Your assignment: Here is the task for the records below: repeat exactly the lines from the one with "### Pairs -/" to the one with "its loop-close. -/", both included, and nothing else.
━━━━━ Dataset records
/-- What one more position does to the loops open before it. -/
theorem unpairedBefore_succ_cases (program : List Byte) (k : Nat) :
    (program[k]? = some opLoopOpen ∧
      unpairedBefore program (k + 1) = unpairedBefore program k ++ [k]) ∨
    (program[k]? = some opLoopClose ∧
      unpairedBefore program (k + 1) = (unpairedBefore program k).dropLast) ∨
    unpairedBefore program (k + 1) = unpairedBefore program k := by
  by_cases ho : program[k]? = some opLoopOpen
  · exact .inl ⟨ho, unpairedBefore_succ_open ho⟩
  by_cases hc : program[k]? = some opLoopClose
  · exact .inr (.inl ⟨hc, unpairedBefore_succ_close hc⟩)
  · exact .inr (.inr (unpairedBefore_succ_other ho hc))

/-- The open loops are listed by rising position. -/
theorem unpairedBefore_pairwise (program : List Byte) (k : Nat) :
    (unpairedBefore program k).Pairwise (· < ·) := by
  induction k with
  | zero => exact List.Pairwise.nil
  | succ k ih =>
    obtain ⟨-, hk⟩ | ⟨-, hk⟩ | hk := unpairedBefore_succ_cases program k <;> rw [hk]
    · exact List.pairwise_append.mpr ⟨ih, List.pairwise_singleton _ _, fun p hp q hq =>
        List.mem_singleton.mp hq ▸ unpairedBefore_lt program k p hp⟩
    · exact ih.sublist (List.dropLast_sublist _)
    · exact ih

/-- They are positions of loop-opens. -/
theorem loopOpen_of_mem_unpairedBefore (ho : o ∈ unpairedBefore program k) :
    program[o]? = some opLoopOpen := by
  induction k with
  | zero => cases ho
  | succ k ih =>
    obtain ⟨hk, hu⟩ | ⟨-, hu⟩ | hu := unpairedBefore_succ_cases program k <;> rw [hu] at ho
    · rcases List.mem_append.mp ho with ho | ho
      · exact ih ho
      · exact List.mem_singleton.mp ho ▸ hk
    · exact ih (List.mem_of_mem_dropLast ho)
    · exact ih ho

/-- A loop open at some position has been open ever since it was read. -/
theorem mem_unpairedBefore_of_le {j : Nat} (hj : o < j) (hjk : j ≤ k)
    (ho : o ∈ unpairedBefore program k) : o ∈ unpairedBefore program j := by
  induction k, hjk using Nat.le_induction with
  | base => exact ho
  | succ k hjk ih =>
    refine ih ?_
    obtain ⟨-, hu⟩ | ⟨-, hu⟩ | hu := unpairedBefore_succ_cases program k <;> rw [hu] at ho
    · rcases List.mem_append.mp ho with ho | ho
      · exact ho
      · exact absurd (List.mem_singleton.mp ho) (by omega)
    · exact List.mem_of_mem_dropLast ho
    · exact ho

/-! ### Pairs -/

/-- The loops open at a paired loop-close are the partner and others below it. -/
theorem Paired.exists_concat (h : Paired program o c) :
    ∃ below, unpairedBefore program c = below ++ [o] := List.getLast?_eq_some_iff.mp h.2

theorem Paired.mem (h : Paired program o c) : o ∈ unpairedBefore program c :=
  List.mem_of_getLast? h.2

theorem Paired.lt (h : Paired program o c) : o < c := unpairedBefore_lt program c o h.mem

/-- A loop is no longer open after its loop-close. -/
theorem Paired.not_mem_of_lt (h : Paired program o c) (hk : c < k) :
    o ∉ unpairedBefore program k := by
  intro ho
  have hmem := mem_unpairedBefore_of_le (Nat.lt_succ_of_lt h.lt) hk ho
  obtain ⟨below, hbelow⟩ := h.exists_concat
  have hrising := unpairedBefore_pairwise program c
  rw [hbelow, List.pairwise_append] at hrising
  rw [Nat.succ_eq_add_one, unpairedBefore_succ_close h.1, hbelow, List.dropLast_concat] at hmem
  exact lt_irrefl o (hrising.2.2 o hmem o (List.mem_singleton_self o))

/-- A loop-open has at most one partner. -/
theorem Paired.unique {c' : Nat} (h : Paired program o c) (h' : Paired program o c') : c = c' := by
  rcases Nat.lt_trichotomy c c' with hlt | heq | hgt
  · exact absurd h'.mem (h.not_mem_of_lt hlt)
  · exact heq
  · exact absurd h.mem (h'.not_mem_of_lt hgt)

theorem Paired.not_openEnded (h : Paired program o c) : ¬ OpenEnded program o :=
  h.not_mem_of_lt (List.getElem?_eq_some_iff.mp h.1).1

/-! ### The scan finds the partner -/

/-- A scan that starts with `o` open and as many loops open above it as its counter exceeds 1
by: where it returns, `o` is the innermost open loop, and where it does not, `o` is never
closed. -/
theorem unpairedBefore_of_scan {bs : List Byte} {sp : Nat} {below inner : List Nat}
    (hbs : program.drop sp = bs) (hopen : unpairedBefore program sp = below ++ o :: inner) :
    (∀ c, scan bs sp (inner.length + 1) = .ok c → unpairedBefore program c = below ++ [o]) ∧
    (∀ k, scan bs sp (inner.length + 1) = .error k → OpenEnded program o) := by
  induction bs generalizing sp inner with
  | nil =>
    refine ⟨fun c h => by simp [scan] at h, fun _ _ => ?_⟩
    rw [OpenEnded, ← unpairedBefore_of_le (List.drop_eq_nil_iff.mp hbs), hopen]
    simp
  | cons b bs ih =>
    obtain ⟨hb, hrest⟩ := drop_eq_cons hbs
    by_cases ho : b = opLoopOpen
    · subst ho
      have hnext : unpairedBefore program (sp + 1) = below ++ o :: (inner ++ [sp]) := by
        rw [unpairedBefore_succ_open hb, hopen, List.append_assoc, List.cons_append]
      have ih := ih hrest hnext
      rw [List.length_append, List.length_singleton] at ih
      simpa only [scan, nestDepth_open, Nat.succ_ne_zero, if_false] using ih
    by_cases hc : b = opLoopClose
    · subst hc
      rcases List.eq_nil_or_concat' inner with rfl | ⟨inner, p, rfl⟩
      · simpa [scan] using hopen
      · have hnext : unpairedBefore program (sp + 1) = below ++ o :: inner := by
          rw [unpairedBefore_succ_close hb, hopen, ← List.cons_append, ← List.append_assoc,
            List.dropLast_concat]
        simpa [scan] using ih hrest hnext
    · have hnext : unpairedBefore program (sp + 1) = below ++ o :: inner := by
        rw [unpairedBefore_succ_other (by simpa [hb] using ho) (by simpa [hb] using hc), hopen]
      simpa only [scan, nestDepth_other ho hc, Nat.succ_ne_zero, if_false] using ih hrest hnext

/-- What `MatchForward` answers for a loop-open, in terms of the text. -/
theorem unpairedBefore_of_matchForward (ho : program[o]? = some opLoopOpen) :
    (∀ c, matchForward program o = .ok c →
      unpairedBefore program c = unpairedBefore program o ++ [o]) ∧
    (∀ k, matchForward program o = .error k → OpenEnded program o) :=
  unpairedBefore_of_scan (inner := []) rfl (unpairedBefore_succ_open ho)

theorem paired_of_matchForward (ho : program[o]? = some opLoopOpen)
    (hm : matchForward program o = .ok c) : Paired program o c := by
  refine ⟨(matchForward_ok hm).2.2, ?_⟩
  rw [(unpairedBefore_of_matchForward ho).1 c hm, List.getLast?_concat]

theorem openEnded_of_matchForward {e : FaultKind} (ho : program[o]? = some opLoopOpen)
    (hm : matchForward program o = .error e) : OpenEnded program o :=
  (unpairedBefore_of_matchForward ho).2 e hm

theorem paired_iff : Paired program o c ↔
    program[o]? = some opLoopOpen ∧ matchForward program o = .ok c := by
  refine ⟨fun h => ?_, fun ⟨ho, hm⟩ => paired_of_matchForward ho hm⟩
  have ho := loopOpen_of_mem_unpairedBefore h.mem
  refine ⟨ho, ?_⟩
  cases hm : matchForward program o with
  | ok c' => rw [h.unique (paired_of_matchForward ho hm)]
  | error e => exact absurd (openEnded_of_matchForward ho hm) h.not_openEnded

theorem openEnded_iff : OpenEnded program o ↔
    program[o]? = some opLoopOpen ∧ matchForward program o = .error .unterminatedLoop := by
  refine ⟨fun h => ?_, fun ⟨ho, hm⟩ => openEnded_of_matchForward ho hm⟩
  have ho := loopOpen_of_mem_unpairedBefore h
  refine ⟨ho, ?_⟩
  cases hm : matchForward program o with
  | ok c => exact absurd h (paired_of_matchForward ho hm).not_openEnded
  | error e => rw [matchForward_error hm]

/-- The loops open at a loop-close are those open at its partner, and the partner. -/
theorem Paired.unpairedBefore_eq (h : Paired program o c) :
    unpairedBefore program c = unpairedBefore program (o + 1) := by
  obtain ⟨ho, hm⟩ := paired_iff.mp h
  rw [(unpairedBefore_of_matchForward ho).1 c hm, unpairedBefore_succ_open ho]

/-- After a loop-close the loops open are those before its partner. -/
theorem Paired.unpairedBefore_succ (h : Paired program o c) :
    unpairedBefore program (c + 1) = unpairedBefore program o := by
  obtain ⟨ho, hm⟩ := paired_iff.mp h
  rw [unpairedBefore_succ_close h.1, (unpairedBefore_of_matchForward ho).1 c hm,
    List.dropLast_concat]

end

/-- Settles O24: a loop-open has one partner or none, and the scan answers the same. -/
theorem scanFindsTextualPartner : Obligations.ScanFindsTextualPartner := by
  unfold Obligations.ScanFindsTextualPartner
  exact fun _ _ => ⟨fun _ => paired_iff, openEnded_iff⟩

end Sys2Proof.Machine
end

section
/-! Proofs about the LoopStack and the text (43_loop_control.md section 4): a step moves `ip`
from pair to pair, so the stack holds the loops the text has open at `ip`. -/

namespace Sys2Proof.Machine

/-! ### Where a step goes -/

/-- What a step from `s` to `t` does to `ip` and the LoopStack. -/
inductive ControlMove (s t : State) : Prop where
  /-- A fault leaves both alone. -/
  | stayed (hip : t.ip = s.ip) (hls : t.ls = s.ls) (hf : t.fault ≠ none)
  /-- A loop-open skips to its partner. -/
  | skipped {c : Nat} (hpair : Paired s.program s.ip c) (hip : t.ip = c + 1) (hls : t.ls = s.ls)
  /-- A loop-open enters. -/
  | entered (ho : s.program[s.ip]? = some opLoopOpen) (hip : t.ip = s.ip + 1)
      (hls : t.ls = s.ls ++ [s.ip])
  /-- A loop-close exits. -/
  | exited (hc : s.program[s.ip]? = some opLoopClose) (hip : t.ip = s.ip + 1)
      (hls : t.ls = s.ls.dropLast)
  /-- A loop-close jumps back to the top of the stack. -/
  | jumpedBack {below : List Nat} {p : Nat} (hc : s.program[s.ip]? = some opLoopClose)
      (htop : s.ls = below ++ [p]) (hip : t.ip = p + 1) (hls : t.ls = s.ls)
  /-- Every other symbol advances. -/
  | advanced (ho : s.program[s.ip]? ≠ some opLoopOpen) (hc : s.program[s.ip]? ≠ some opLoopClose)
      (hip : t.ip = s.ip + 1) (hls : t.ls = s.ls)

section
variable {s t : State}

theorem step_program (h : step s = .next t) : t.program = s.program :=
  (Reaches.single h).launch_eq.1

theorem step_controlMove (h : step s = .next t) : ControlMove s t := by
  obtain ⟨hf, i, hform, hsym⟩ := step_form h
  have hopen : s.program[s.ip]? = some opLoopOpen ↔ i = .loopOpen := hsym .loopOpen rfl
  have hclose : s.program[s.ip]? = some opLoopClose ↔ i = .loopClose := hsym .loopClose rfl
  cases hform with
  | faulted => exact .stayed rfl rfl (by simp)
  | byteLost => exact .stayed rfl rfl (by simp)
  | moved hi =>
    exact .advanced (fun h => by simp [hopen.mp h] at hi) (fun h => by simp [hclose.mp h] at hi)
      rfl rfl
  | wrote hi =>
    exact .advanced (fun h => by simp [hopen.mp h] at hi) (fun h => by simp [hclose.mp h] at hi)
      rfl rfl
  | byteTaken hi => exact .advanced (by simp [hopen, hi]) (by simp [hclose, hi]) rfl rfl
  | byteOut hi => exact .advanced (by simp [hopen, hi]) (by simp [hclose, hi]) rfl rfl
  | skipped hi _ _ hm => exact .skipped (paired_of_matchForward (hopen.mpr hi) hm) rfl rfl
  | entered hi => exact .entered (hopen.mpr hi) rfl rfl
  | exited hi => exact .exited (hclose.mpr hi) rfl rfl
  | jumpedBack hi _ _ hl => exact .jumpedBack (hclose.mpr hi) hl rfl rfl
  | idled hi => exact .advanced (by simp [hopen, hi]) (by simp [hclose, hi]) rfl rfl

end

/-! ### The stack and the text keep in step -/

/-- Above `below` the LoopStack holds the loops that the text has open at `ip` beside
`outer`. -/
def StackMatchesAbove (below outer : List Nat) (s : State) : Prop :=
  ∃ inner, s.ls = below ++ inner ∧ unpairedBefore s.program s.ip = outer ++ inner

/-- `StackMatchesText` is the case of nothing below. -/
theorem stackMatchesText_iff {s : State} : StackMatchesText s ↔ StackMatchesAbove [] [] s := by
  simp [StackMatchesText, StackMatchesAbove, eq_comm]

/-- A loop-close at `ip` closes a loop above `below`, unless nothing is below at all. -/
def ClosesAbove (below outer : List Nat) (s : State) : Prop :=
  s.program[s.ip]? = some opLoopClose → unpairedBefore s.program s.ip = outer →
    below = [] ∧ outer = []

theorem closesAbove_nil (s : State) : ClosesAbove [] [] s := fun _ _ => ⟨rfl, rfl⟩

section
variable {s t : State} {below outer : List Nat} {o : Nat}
━━━━━━━━━━
━━━━━ Dataset records
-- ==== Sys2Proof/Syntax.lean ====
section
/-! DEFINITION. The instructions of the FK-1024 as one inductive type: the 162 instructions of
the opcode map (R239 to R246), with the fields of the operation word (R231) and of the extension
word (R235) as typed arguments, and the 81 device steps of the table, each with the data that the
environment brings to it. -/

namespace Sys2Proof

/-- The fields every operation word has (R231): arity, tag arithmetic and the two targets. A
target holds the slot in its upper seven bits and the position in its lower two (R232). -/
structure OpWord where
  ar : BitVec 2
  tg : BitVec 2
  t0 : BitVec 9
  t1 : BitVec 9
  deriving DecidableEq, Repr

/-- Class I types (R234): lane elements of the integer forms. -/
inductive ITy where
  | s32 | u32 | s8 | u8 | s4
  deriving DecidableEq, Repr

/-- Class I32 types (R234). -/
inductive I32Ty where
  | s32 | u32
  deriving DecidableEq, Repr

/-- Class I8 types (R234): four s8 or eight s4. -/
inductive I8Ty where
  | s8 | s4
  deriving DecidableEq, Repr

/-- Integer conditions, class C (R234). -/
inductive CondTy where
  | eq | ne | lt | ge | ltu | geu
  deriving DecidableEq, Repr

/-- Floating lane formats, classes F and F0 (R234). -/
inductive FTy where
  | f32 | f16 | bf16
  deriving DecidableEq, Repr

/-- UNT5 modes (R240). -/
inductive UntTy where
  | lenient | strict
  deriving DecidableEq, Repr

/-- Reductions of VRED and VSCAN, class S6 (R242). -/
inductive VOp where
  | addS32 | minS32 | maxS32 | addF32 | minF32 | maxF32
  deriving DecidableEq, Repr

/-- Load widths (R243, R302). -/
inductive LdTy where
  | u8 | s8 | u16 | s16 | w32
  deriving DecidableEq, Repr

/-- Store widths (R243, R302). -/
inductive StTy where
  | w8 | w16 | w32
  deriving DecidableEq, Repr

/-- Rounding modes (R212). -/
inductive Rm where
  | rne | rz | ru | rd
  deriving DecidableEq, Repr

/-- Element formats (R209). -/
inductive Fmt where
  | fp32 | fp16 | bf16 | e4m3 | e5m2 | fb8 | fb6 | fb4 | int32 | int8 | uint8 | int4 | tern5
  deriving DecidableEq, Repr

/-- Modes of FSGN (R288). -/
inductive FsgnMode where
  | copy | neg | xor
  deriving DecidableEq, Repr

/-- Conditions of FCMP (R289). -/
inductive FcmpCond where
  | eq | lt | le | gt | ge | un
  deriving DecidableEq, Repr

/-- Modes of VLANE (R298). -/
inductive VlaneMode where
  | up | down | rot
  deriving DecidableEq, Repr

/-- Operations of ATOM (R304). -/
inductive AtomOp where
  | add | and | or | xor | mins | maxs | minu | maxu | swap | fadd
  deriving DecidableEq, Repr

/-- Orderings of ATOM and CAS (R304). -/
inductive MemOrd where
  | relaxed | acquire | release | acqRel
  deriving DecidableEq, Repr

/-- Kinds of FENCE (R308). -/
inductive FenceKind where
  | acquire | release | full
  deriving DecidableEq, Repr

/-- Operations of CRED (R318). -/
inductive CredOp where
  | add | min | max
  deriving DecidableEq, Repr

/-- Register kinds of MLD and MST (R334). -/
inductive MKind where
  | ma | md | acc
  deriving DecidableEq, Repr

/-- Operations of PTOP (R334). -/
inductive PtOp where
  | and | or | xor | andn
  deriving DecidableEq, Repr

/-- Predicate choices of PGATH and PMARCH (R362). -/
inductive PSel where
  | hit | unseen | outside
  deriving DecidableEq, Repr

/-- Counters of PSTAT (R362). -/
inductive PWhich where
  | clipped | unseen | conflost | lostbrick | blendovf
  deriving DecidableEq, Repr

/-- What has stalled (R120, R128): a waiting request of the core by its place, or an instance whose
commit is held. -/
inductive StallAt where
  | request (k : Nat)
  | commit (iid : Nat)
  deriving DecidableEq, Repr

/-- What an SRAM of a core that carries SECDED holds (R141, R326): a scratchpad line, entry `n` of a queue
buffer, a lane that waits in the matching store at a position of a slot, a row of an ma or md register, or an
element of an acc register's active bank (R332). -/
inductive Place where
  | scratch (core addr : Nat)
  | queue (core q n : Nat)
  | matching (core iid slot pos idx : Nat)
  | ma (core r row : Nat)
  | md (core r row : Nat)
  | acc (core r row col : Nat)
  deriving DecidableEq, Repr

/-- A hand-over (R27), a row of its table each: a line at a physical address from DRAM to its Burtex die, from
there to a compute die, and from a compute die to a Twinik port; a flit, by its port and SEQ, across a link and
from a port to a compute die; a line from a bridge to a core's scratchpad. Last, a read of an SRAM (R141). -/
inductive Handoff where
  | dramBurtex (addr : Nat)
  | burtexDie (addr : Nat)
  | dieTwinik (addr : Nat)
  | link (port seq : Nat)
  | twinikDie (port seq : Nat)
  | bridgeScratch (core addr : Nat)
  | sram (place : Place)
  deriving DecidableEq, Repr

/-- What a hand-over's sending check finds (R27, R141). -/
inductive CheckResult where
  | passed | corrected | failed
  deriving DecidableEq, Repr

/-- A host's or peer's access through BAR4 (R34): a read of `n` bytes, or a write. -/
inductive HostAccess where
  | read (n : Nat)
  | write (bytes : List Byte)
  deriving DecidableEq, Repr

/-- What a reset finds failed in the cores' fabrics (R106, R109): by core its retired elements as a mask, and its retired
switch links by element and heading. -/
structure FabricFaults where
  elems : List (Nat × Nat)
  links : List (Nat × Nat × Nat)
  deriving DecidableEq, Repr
━━━━━━━━━━
Task solution:
/-! ### Pairs -/

/-- The loops open at a paired loop-close are the partner and others below it. -/
theorem Paired.exists_concat (h : Paired program o c) :
    ∃ below, unpairedBefore program c = below ++ [o] := List.getLast?_eq_some_iff.mp h.2

theorem Paired.mem (h : Paired program o c) : o ∈ unpairedBefore program c :=
  List.mem_of_getLast? h.2

theorem Paired.lt (h : Paired program o c) : o < c := unpairedBefore_lt program c o h.mem

/-- A loop is no longer open after its loop-close. -/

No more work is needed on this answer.